__Action item__
Please give again, word for word, the lines that lie between the start of the listing below and the line with "log 10). -/", both included.

═════ Excerpted records ═════

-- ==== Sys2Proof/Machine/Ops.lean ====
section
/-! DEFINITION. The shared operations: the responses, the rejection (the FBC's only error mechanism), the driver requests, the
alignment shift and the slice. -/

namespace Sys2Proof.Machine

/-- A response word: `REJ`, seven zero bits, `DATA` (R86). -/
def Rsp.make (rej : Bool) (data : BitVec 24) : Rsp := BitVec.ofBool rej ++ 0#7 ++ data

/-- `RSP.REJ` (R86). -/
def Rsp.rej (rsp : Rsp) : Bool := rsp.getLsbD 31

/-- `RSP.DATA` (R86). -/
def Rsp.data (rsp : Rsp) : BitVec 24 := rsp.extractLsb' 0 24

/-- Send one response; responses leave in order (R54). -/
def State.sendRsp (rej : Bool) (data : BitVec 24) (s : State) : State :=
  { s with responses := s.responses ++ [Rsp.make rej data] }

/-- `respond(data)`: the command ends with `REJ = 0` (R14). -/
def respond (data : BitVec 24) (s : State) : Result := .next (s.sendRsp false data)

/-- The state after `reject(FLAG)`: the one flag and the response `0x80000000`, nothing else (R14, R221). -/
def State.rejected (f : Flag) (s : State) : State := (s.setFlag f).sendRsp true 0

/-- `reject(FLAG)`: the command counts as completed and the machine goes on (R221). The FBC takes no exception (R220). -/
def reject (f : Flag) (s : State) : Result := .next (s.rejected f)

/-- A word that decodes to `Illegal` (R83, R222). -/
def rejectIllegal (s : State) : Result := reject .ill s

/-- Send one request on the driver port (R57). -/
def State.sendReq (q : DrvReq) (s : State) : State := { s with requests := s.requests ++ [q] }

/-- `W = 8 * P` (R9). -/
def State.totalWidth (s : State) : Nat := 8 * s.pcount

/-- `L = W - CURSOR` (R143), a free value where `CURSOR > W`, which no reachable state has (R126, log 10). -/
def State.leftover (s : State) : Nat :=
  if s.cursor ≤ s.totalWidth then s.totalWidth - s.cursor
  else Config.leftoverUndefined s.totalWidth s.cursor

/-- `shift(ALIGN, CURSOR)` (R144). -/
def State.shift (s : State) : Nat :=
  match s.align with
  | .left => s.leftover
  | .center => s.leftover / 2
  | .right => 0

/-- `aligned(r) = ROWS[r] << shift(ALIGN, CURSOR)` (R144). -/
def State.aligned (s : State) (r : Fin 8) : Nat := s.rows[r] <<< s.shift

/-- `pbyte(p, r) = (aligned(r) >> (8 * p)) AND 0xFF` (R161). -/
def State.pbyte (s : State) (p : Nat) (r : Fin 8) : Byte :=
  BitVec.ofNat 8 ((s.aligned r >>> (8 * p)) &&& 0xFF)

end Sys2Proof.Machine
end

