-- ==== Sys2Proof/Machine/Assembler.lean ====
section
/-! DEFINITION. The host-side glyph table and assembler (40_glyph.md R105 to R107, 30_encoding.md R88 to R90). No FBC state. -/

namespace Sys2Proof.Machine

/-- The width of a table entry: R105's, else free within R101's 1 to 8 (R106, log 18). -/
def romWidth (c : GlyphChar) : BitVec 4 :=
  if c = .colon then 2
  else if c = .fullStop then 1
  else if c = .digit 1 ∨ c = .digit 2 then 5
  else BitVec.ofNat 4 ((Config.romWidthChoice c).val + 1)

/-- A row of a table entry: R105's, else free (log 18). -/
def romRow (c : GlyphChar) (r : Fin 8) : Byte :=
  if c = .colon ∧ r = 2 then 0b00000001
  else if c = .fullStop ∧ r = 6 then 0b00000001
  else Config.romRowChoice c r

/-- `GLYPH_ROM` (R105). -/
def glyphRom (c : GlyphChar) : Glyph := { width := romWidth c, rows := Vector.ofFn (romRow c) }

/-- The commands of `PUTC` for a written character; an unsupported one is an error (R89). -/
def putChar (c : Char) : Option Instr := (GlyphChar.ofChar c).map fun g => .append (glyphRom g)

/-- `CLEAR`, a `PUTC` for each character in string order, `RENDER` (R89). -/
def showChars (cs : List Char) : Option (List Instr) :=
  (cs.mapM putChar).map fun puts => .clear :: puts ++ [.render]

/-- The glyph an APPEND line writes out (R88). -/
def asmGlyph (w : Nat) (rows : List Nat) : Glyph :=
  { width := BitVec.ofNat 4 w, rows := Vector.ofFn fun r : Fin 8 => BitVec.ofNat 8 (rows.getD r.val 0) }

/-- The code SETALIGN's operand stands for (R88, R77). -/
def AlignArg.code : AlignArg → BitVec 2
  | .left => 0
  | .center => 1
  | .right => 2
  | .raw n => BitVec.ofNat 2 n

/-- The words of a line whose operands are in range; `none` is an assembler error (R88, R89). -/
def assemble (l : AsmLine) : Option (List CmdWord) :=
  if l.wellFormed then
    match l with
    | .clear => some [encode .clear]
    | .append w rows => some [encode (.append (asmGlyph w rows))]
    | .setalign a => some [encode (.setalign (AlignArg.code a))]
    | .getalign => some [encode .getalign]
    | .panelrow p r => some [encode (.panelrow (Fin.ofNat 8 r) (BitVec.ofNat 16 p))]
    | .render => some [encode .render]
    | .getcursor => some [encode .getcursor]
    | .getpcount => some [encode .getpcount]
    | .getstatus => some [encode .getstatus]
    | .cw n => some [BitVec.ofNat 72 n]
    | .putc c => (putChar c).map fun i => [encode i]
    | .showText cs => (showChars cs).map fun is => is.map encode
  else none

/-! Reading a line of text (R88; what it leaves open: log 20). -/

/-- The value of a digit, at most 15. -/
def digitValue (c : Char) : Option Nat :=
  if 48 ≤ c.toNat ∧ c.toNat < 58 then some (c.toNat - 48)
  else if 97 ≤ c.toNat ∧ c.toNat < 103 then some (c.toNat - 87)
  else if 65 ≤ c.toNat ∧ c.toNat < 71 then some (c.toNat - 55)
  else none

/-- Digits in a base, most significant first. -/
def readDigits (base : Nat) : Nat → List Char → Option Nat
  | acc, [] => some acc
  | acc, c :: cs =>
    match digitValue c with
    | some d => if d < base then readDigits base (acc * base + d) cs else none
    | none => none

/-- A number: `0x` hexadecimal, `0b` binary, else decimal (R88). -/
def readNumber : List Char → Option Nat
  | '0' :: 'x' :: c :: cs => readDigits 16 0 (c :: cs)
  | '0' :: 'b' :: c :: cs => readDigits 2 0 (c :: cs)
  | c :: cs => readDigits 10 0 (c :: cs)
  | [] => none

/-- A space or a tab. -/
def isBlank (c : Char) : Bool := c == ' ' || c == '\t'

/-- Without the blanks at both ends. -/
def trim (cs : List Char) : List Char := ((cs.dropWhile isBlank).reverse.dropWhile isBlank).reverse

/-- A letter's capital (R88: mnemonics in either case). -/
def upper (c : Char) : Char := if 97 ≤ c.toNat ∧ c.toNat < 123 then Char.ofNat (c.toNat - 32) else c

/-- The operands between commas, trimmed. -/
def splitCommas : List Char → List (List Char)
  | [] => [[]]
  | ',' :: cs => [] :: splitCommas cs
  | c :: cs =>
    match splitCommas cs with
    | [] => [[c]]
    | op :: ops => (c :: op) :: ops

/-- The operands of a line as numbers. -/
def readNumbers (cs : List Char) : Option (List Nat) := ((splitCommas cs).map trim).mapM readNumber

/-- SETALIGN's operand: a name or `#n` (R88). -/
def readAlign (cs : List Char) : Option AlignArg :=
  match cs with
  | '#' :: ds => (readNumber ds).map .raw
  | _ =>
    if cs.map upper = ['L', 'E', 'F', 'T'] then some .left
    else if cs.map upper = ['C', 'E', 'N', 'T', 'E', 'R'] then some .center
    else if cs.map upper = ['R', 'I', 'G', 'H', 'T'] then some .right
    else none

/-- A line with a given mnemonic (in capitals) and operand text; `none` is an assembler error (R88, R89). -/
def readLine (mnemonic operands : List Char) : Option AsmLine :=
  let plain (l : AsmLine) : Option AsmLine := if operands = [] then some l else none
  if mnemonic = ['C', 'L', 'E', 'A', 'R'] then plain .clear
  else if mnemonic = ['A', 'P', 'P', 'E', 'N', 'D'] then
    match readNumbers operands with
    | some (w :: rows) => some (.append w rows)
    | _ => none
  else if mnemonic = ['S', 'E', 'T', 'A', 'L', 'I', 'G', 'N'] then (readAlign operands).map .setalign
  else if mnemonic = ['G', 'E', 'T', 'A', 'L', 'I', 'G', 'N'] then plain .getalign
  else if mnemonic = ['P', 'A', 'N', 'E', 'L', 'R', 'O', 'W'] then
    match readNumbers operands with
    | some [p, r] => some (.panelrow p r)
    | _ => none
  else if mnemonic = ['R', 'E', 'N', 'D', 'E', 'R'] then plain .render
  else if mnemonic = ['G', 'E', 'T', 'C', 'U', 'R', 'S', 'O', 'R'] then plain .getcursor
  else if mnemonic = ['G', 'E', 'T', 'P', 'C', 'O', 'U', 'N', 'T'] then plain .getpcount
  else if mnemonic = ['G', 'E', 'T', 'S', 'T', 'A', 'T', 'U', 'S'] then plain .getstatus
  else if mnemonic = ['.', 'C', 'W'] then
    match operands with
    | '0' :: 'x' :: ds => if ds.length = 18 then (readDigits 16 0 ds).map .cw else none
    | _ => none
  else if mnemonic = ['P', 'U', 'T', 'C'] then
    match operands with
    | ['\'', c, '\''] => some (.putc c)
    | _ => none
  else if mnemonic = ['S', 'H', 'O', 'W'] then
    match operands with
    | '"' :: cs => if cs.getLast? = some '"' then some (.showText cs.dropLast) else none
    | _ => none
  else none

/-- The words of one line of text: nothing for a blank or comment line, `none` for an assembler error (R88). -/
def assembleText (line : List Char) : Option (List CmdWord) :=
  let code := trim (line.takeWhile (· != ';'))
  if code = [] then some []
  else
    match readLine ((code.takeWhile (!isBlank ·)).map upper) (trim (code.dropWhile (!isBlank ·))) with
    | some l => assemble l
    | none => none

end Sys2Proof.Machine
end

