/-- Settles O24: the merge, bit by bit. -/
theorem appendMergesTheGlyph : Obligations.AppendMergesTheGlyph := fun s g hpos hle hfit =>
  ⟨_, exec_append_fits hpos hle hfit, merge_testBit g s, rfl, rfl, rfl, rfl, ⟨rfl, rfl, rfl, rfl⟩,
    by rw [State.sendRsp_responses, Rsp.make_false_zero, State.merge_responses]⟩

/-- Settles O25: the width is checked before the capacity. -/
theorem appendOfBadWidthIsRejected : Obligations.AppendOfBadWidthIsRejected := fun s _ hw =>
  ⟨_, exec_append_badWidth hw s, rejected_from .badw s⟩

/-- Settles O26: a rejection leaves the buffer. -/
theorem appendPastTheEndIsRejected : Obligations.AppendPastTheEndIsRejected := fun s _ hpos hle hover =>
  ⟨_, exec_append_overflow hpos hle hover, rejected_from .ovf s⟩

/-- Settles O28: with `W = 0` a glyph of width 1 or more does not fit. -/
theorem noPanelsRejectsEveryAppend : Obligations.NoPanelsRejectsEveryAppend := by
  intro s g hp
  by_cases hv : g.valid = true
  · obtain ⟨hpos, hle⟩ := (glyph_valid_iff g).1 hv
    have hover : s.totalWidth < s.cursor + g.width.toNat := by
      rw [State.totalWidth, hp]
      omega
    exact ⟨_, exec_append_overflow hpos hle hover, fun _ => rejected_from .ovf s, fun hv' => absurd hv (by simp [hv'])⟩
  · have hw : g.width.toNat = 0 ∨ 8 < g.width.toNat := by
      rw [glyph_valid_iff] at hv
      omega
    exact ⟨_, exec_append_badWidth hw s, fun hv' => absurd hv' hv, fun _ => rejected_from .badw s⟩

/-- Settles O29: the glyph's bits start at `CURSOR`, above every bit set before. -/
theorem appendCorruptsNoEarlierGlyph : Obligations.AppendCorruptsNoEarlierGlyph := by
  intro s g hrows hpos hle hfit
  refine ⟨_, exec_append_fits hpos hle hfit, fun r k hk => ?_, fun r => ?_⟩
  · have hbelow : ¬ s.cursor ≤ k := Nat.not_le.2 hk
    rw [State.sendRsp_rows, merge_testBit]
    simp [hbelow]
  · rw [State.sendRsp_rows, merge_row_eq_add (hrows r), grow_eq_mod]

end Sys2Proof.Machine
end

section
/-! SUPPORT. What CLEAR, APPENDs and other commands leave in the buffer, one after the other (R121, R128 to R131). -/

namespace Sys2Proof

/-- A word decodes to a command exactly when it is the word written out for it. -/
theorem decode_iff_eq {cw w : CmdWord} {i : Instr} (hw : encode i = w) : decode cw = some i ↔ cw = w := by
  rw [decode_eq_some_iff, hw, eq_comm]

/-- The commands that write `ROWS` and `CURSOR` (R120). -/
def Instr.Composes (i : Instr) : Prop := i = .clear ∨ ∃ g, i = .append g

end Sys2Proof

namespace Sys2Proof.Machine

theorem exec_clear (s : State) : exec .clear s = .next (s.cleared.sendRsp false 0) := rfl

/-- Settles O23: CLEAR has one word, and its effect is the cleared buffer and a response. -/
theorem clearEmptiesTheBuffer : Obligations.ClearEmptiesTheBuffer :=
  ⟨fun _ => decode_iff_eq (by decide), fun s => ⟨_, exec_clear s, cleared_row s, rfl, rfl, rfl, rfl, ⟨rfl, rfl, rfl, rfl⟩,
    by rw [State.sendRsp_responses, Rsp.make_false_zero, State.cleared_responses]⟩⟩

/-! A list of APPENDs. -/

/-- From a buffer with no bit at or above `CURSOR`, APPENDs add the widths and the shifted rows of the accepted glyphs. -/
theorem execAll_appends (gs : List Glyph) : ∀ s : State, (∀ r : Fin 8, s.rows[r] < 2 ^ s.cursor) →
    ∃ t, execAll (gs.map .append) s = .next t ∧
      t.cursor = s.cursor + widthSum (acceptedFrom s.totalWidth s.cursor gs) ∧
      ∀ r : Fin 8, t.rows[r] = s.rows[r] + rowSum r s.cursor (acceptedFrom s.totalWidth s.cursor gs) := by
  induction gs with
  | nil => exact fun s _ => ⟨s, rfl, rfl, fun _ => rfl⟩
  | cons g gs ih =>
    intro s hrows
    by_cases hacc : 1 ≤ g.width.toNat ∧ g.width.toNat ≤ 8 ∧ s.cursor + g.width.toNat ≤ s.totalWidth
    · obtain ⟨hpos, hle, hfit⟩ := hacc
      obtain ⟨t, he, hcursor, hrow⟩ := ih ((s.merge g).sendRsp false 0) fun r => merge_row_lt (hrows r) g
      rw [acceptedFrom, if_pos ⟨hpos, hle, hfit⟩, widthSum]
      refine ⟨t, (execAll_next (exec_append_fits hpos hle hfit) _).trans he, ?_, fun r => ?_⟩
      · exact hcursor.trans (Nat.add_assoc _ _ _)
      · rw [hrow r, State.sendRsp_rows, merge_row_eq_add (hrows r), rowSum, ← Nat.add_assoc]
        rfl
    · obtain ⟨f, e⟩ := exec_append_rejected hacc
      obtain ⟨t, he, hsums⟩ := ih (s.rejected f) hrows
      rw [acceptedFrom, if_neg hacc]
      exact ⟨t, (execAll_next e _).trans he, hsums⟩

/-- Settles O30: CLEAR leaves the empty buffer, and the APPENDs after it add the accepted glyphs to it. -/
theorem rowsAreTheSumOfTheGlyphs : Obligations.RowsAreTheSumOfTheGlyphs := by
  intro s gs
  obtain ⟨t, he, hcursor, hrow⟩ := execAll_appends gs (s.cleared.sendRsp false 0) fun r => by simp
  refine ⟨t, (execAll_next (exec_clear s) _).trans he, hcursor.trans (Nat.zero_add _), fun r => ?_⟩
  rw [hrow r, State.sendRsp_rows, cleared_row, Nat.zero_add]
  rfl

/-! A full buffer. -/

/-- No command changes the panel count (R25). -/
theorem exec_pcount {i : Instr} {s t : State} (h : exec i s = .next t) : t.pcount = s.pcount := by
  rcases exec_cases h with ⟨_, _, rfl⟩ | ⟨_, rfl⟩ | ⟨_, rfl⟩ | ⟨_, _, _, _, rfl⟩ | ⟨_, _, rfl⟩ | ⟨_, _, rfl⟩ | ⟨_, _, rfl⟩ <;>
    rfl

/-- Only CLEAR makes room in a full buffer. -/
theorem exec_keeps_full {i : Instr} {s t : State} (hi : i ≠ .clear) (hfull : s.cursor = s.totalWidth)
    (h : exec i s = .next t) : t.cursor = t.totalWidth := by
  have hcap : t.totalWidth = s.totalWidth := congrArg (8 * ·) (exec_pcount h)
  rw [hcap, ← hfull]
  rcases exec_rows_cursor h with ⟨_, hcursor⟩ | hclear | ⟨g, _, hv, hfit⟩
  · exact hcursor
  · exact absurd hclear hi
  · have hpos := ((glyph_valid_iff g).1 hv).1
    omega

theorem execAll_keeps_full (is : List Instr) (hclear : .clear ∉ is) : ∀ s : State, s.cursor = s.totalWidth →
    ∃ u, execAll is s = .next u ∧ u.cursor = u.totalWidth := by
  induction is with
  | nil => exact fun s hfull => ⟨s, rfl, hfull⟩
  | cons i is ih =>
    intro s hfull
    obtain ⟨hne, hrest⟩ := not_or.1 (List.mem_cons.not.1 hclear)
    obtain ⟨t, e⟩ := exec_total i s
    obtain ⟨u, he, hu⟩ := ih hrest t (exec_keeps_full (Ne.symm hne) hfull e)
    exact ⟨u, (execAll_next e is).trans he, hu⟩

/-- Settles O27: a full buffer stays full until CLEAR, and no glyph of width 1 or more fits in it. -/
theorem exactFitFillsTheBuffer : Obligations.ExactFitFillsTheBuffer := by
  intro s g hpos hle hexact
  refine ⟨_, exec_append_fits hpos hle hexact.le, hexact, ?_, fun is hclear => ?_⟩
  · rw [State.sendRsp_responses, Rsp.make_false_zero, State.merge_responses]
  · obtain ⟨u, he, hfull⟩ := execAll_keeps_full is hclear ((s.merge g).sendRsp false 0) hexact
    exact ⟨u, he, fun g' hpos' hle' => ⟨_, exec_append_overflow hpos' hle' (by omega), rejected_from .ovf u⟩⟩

═════

__Solution to this problem__
-- ==== Sys2Proof/Machine/Ops.lean ====
section
/-! DEFINITION. The shared operations: the responses, the rejection (the FBC's only error mechanism), the driver requests, the
alignment shift and the slice. -/

namespace Sys2Proof.Machine

/-- A response word: `REJ`, seven zero bits, `DATA` (R86). -/
def Rsp.make (rej : Bool) (data : BitVec 24) : Rsp := BitVec.ofBool rej ++ 0#7 ++ data

/-- `RSP.REJ` (R86). -/
def Rsp.rej (rsp : Rsp) : Bool := rsp.getLsbD 31

/-- `RSP.DATA` (R86). -/
def Rsp.data (rsp : Rsp) : BitVec 24 := rsp.extractLsb' 0 24

/-- Send one response; responses leave in order (R54). -/
def State.sendRsp (rej : Bool) (data : BitVec 24) (s : State) : State :=
  { s with responses := s.responses ++ [Rsp.make rej data] }

/-- `respond(data)`: the command ends with `REJ = 0` (R14). -/
def respond (data : BitVec 24) (s : State) : Result := .next (s.sendRsp false data)

/-- The state after `reject(FLAG)`: the one flag and the response `0x80000000`, nothing else (R14, R221). -/
def State.rejected (f : Flag) (s : State) : State := (s.setFlag f).sendRsp true 0

/-- `reject(FLAG)`: the command counts as completed and the machine goes on (R221). The FBC takes no exception (R220). -/
def reject (f : Flag) (s : State) : Result := .next (s.rejected f)

/-- A word that decodes to `Illegal` (R83, R222). -/
def rejectIllegal (s : State) : Result := reject .ill s

/-- Send one request on the driver port (R57). -/
def State.sendReq (q : DrvReq) (s : State) : State := { s with requests := s.requests ++ [q] }

/-- `W = 8 * P` (R9). -/
def State.totalWidth (s : State) : Nat := 8 * s.pcount

/-- `L = W - CURSOR` (R143), a free value where `CURSOR > W`, which no reachable state has (R126, log 10). -/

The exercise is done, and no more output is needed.